● **Stored items**
-- ==== Sys2Proof/WellFormed.lean ====
section
/-! DEFINITION. When an instruction's operands are legal: every register-index operand is 0 to 7
(30_encoding.md R92, R93, R100; 10_state.md R21). -/

namespace Sys2Proof

/-- The register-index operands (r and addr-reg) in the order they are checked, A before B
(30_encoding.md R93; 40_fetch_execute.md R125). LDI's immediate is not among them. -/
def Instr.registerOperands : Instr → List Byte
  | .hlt => []
  | .ldi r _ => [r]
  | .prn r => [r]
  | .pra r => [r]
  | .add a b => [a, b]
  | .sub a b => [a, b]
  | .mul a b => [a, b]
  | .div a b => [a, b]
  | .mod a b => [a, b]
  | .cmp a b => [a, b]
  | .and a b => [a, b]
  | .or a b => [a, b]
  | .xor a b => [a, b]
  | .shl a b => [a, b]
  | .shr a b => [a, b]
  | .not a => [a]
  | .push r => [r]
  | .pop r => [r]
  | .call a => [a]
  | .ret => []
  | .jmp a => [a]
  | .jeq a => [a]
  | .jne a => [a]
  | .jgt a => [a]
  | .jge a => [a]
  | .jlt a => [a]
  | .jle a => [a]
  | .st a b => [a, b]
  | .iret => []

/-- The register check: an index operand is legal in 0 to 7 (30_encoding.md R100). -/
def Instr.wf (i : Instr) : Bool :=
  i.registerOperands.all fun x => decide (x.toNat < 8)

/-- The operand byte that names register `r`. -/
def regByte (r : RegIndex) : Byte := BitVec.ofNat 8 r.val

end Sys2Proof
end

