-- ==== Sys2Proof/Config.lean ====
section
/-! DEFINITION. The parameters of 00_scope.md R5 and R10, and the one free value, the timer input. -/

namespace Sys2Proof.Config

/-- R7's and SP's reset value (00_scope.md R5, R10; 10_state.md R25, R34). -/
def spSeed : Byte := 0xF4#8

/-- The register that is the interrupt mask, IM (10_state.md R23). -/
def imRegister : RegIndex := 5

/-- The register that is the interrupt status, IS (10_state.md R24). -/
def isRegister : RegIndex := 6

/-- The base of the interrupt vector table (00_scope.md R10; 20_memory.md R67). -/
def vectorBase : Nat := 0xF8

/-- The input `timer_fire` of an iteration, drawn freely (60_exceptions.md R310, D8). No body: nothing
can be proved of its values. `State.timerInput` supplies the inputs first; this supplies them once that
list is used up, number `n` being `timerFire n`. DESIGN CHOICE (notes/assumptions/2.md), safe. -/
opaque timerFire : Nat → Bool

end Sys2Proof.Config
end

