-- ==== Sys2Proof/Laws/Ops.lean ====
section
/-! SUPPORT. One lemma for each shared operation that says once everything it can do. -/

namespace Sys2Proof.Machine

@[simp] theorem ofHandler_ok (t : State) : ofHandler (.ok t) = .next t := rfl
@[simp] theorem ofHandler_error (f : Fault) : ofHandler (.error f) = .fault f := rfl

theorem ofHandler_next {x : Except Fault State} {t : State} (h : ofHandler x = .next t) : x = .ok t := by
  cases x with
  | error f => cases h
  | ok u => cases h; rfl

theorem ofHandler_fault {x : Except Fault State} {f : Fault} (h : ofHandler x = .fault f) : x = .error f := by
  cases x with
  | error g => cases h; rfl
  | ok u => cases h

theorem ofHandler_not_refused {x : Except Fault State} {r : Refusal} : ofHandler x ≠ .refused r := by
  cases x <;> intro h <;> cases h

/-- A handler that goes on was reached through a value and went on. -/
theorem bind_ok {α β : Type} {x : Except Fault α} {g : α → Except Fault β} {b : β}
    (h : (x >>= g) = .ok b) : ∃ a, x = .ok a ∧ g a = .ok b := by
  cases x with
  | error f => cases h
  | ok a => exact ⟨a, rfl, h⟩

/-- A handler that raises a fault raised it at once, or after a value. -/
theorem bind_error {α β : Type} {x : Except Fault α} {g : α → Except Fault β} {f : Fault}
    (h : (x >>= g) = .error f) : x = .error f ∨ ∃ a, x = .ok a ∧ g a = .error f := by
  cases x with
  | error e => cases h; exact .inl rfl
  | ok a => exact .inr ⟨a, rfl, h⟩

@[simp] theorem bind_ok_eq {α β : Type} (a : α) (g : α → Except Fault β) :
    ((Except.ok a : Except Fault α) >>= g) = g a := rfl
@[simp] theorem bind_error_eq {α β : Type} (f : Fault) (g : α → Except Fault β) :
    ((Except.error f : Except Fault α) >>= g) = .error f := rfl

@[simp] theorem withReg_regByte (r : RegIndex) (g : RegIndex → Except Fault State) :
    withReg (regByte r) g = ofHandler (g r) := by simp [withReg]

@[simp] theorem withRegs_regByte (a b : RegIndex) (g : RegIndex → RegIndex → Except Fault State) :
    withRegs (regByte a) (regByte b) g = ofHandler (g a b) := by simp [withRegs]

theorem withReg_next {x : Byte} {g : RegIndex → Except Fault State} {t : State}
    (h : withReg x g = .next t) : ∃ r, x = regByte r ∧ g r = .ok t := by
  rcases regOperand_cases x with ⟨r, rfl, -⟩ | ⟨-, e⟩
  · exact ⟨r, rfl, ofHandler_next (by simpa using h)⟩
  · simp [withReg, e] at h

theorem withRegs_next {x y : Byte} {g : RegIndex → RegIndex → Except Fault State} {t : State}
    (h : withRegs x y g = .next t) : ∃ a b, x = regByte a ∧ y = regByte b ∧ g a b = .ok t := by
  rcases regOperand_cases x with ⟨a, rfl, -⟩ | ⟨-, e⟩
  · rcases regOperand_cases y with ⟨b, rfl, -⟩ | ⟨-, e⟩
    · exact ⟨a, b, rfl, rfl, ofHandler_next (by simpa using h)⟩
    · simp [withRegs, e] at h
  · simp [withRegs, e] at h

theorem withReg_fault {x : Byte} {g : RegIndex → Except Fault State} {f : Fault}
    (h : withReg x g = .fault f) :
    (8 ≤ x.toNat ∧ f = .bounds (.reg x.toNat)) ∨ ∃ r, x = regByte r ∧ g r = .error f := by
  rcases regOperand_cases x with ⟨r, rfl, -⟩ | ⟨hx, e⟩
  · exact .inr ⟨r, rfl, ofHandler_fault (by simpa using h)⟩
  · simp only [withReg, e, bind_error_eq, ofHandler_error, Host.Outcome.fault.injEq] at h
    exact .inl ⟨hx, h.symm⟩

theorem withRegs_fault {x y : Byte} {g : RegIndex → RegIndex → Except Fault State} {f : Fault}
    (h : withRegs x y g = .fault f) :
    (8 ≤ x.toNat ∧ f = .bounds (.reg x.toNat)) ∨
      (x.toNat < 8 ∧ 8 ≤ y.toNat ∧ f = .bounds (.reg y.toNat)) ∨
      ∃ a b, x = regByte a ∧ y = regByte b ∧ g a b = .error f := by
  rcases regOperand_cases x with ⟨a, rfl, -⟩ | ⟨hx, e⟩
  · rcases regOperand_cases y with ⟨b, rfl, -⟩ | ⟨hy, e⟩
    · exact .inr (.inr ⟨a, b, rfl, rfl, ofHandler_fault (by simpa using h)⟩)
    · simp only [withRegs, regOperand_regByte, bind_ok_eq, e, bind_error_eq, ofHandler_error,
        Host.Outcome.fault.injEq] at h
      exact .inr (.inl ⟨by simp, hy, h.symm⟩)
  · simp only [withRegs, e, bind_error_eq, ofHandler_error, Host.Outcome.fault.injEq] at h
    exact .inl ⟨hx, h.symm⟩

/-- The first of one or two register operands that is above 7 is the fault. -/
theorem withReg_bad {x : Byte} {g : RegIndex → Except Fault State} (h : 8 ≤ x.toNat) :
    withReg x g = .fault (.bounds (.reg x.toNat)) := by
  simp [withReg, regOperand, show ¬ x.toNat < 8 by omega]

theorem withRegs_bad_left {x y : Byte} {g : RegIndex → RegIndex → Except Fault State} (h : 8 ≤ x.toNat) :
    withRegs x y g = .fault (.bounds (.reg x.toNat)) := by
  simp [withRegs, regOperand, show ¬ x.toNat < 8 by omega]

theorem withRegs_bad_right {x y : Byte} {g : RegIndex → RegIndex → Except Fault State} (hx : x.toNat < 8)
    (h : 8 ≤ y.toNat) : withRegs x y g = .fault (.bounds (.reg y.toNat)) := by
  simp [withRegs, regOperand, hx, show ¬ y.toNat < 8 by omega]

theorem memRead_ok {a : Int} {s : State} (h0 : 0 ≤ a) (h : a ≤ 255) :
    memRead a s = .ok (s.byteAt a.toNat) := by simp [memRead, h0, h]

theorem memRead_fault {a : Int} {s : State} (h : a < 0 ∨ 255 < a) :
    memRead a s = .error (.bounds (.mem a)) := by
  rw [memRead, if_neg (by omega)]

theorem memRead_cases (a : Int) (s : State) :
    (0 ≤ a ∧ a ≤ 255 ∧ memRead a s = .ok (s.byteAt a.toNat)) ∨
      ((a < 0 ∨ 255 < a) ∧ memRead a s = .error (.bounds (.mem a))) := by
  by_cases h : 0 ≤ a ∧ a ≤ 255
  · exact .inl ⟨h.1, h.2, memRead_ok h.1 h.2⟩
  · have h' : a < 0 ∨ 255 < a := by omega
    exact .inr ⟨h', memRead_fault h'⟩

theorem memWrite_ok {a : Int} {v : Byte} {s : State} (h0 : 0 ≤ a) (h : a ≤ 255) :
    memWrite a v s = .ok { s with mem := s.mem.write a.toNat v } := by simp [memWrite, h0, h]

theorem memWrite_fault {a : Int} {v : Byte} {s : State} (h : a < 0 ∨ 255 < a) :
    memWrite a v s = .error (.bounds (.mem a)) := by
  rw [memWrite, if_neg (by omega)]

/-- Everything a push can do. -/
theorem push_cases (v : Byte) (s : State) :
    (1 ≤ s.sp ∧ s.sp ≤ 256 ∧
      push v s = .ok { s with mem := s.mem.write (s.sp - 1).toNat v, sp := s.sp - 1 }) ∨
      ((s.sp < 1 ∨ 256 < s.sp) ∧ push v s = .error (.bounds (.mem (s.sp - 1)))) := by
  by_cases h : 1 ≤ s.sp ∧ s.sp ≤ 256
  · refine .inl ⟨h.1, h.2, ?_⟩
    simp [push, memWrite_ok (a := s.sp - 1) (v := v) (s := s) (by omega) (by omega)]
  · refine .inr ⟨by omega, ?_⟩
    simp [push, memWrite_fault (a := s.sp - 1) (v := v) (s := s) (by omega)]

theorem push_ok {v : Byte} {s : State} (h1 : 1 ≤ s.sp) (h2 : s.sp ≤ 256) :
    push v s = .ok { s with mem := s.mem.write (s.sp - 1).toNat v, sp := s.sp - 1 } := by
  rcases push_cases v s with ⟨-, -, e⟩ | ⟨h, -⟩
  · exact e
  · omega

theorem push_fault {v : Byte} {s : State} (h : s.sp < 1 ∨ 256 < s.sp) :
    push v s = .error (.bounds (.mem (s.sp - 1))) := by
  rcases push_cases v s with ⟨_, _, -⟩ | ⟨-, e⟩
  · omega
  · exact e

theorem pushAddress_ok {v : Nat} {s : State} (h : v ≤ 255) :
    pushAddress v s = push (BitVec.ofNat 8 v) s := by rw [pushAddress, if_neg (by omega)]

theorem pushAddress_fault {v : Nat} {s : State} (h : 255 < v) :
    pushAddress v s = .error (.bounds (.retaddr v)) := by rw [pushAddress, if_pos h]

/-- Everything a pop can do. -/
theorem pop_cases (s : State) :
    (0 ≤ s.sp ∧ s.sp ≤ 255 ∧ pop s = .ok (s.byteAt s.sp.toNat, { s with sp := s.sp + 1 })) ∨
      ((s.sp < 0 ∨ 255 < s.sp) ∧ pop s = .error (.bounds (.mem s.sp))) := by
  rcases memRead_cases s.sp s with ⟨h0, h1, e⟩ | ⟨h, e⟩
  · exact .inl ⟨h0, h1, by simp [pop, e]⟩
  · exact .inr ⟨h, by simp [pop, e]⟩

theorem pop_ok {s : State} (h0 : 0 ≤ s.sp) (h1 : s.sp ≤ 255) :
    pop s = .ok (s.byteAt s.sp.toNat, { s with sp := s.sp + 1 }) := by
  rcases pop_cases s with ⟨-, -, e⟩ | ⟨h, -⟩
  · exact e
  · omega

theorem pop_fault {s : State} (h : s.sp < 0 ∨ 255 < s.sp) : pop s = .error (.bounds (.mem s.sp)) := by
  rcases pop_cases s with ⟨_, _, -⟩ | ⟨-, e⟩
  · omega
  · exact e

/-- Pushing a list inside the address range: SP falls by its length, the k-th value lands at SP − 1 − k,
and nothing else changes. -/
theorem pushAll_ok : ∀ {vs : List Nat} {s : State}, s.mem.wf = true → (∀ v ∈ vs, v ≤ 255) →
    (vs.length : Int) ≤ s.sp → s.sp ≤ 256 →
    ∃ t, pushAll vs s = .ok t ∧ t = { s with mem := t.mem, sp := s.sp - vs.length } ∧
      t.mem.wf = true ∧
      (∀ k (h : k < vs.length), t.byteAt (s.sp - 1 - k).toNat = BitVec.ofNat 8 vs[k]) ∧
      (∀ a : Nat, ((a : Int) < s.sp - vs.length ∨ s.sp ≤ a) → t.byteAt a = s.byteAt a) := by
  intro vs
  induction vs with
  | nil => intro s hm _ _ _; exact ⟨s, rfl, by simp, hm, by simp, by simp⟩
  | cons v rest ih =>
    intro s hm hv hlen hsp
    simp only [List.length_cons, Nat.cast_add, Nat.cast_one] at hlen
    have hpush := push_ok (v := BitVec.ofNat 8 v) (s := s) (by omega) hsp
    obtain ⟨t, ht, heq, hwf, hb, hf⟩ := ih
      (s := { s with mem := s.mem.write (s.sp - 1).toNat (BitVec.ofNat 8 v), sp := s.sp - 1 })
      (write_wf hm (by omega)) (fun w hw => hv w (by simp [hw])) (by simp only; omega) (by simp only; omega)
    refine ⟨t, ?_, ?_, hwf, ?_, ?_⟩
    · rw [pushAll, pushAddress_ok (hv v (by simp)), hpush, bind_ok_eq, ht]
    · rw [heq]
      simp only [List.length_cons, Nat.cast_add, Nat.cast_one, State.mk.injEq, true_and, and_true]
      omega
    · intro k hk
      cases k with
      | zero =>
        rw [hf _ (by simp only; omega)]
        simpa [State.byteAt] using read_write_same hm
      | succ k =>
        have := hb k (by simpa using hk)
        simp only at this
        rw [show (s.sp - 1 - ((k + 1 : Nat) : Int)).toNat = (s.sp - 1 - 1 - (k : Int)).toNat by omega, this]
        simp
    · intro a ha
      simp only [List.length_cons, Nat.cast_add, Nat.cast_one] at ha
      rw [hf a (by simp only; omega)]
      exact read_write_other (by omega)

/-- Popping distinct registers inside the address range: SP rises by their number, the k-th register gets
the byte at SP + k, and nothing else changes. -/
theorem popRegisters_ok : ∀ {rs : List RegIndex} {s : State}, rs.Nodup → 0 ≤ s.sp →
    s.sp + rs.length ≤ 256 →
    ∃ t, popRegisters rs s = .ok t ∧ t = { s with regs := t.regs, sp := s.sp + rs.length } ∧
      (∀ k (h : k < rs.length), t.reg rs[k] = s.byteAt (s.sp + k).toNat) ∧
      (∀ r, r ∉ rs → t.reg r = s.reg r) := by
  intro rs
  induction rs with
  | nil => intro s _ _ _; exact ⟨s, rfl, by simp, by simp, by simp⟩
  | cons r rest ih =>
    intro s hnd h0 hlen
    simp only [List.length_cons, Nat.cast_add, Nat.cast_one] at hlen
    obtain ⟨hr, hnd⟩ := List.nodup_cons.mp hnd
    obtain ⟨t, ht, heq, hb, hf⟩ := ih
      (s := { s with sp := s.sp + 1 }.setReg r (s.byteAt s.sp.toNat)) hnd
      (by simp only [setReg_sp]; omega) (by simp only [setReg_sp]; omega)
    refine ⟨t, ?_, ?_, ?_, ?_⟩
    · simp [popRegisters, pop_ok (s := s) h0 (by omega), ht]
    · rw [heq]
      simp only [State.setReg, List.length_cons, Nat.cast_add, Nat.cast_one, State.mk.injEq, true_and, and_true]
      omega
    · intro k hk
      cases k with
      | zero => simpa using hf r hr
      | succ k =>
        have := hb k (by simpa using hk)
        simp only [setReg_sp, setReg_byteAt] at this
        simp only [List.getElem_cons_succ, this]
        rw [show (s.sp + ((k + 1 : Nat) : Int)).toNat = (s.sp + 1 + (k : Int)).toNat by omega]
        rfl
    · intro q hq
      simp only [List.mem_cons, not_or] at hq
      rw [hf q hq.2, reg_setReg_other _ _ _ _ hq.1]
      rfl

/-- Popping registers past the address range faults at 256. -/
theorem popRegisters_fault : ∀ {rs : List RegIndex} {s : State}, 0 ≤ s.sp → s.sp ≤ 256 →
    256 < s.sp + rs.length → popRegisters rs s = .error (.bounds (.mem 256)) := by
  intro rs
  induction rs with
  | nil => intro s _ h1 h2; simp at h2; omega
  | cons r rest ih =>
    intro s h0 h1 h2
    simp only [List.length_cons, Nat.cast_add, Nat.cast_one] at h2
    rcases pop_cases s with ⟨_, hle, e⟩ | ⟨h, e⟩
    · simp only [popRegisters, e, bind_ok_eq]
      exact ih (by simp only [setReg_sp]; omega) (by simp only [setReg_sp]; omega)
        (by simp only [setReg_sp]; omega)
    · have hs : s.sp = 256 := by omega
      simp [popRegisters, e, hs]

end Sys2Proof.Machine
end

● **Required work**
Scan the records above for the lines holding "simp only [setReg_sp, setReg_byteAt]" and "exact ih (by". Transcribe those two and every line between them word for word, and no others.

● **Solution**
        simp only [setReg_sp, setReg_byteAt] at this
        simp only [List.getElem_cons_succ, this]
        rw [show (s.sp + ((k + 1 : Nat) : Int)).toNat = (s.sp + 1 + (k : Int)).toNat by omega]
        rfl
    · intro q hq
      simp only [List.mem_cons, not_or] at hq
      rw [hf q hq.2, reg_setReg_other _ _ _ _ hq.1]
      rfl

/-- Popping registers past the address range faults at 256. -/
theorem popRegisters_fault : ∀ {rs : List RegIndex} {s : State}, 0 ≤ s.sp → s.sp ≤ 256 →
    256 < s.sp + rs.length → popRegisters rs s = .error (.bounds (.mem 256)) := by
  intro rs
  induction rs with
  | nil => intro s _ h1 h2; simp at h2; omega
  | cons r rest ih =>
    intro s h0 h1 h2
    simp only [List.length_cons, Nat.cast_add, Nat.cast_one] at h2
    rcases pop_cases s with ⟨_, hle, e⟩ | ⟨h, e⟩
    · simp only [popRegisters, e, bind_ok_eq]
      exact ih (by simp only [setReg_sp]; omega) (by simp only [setReg_sp]; omega)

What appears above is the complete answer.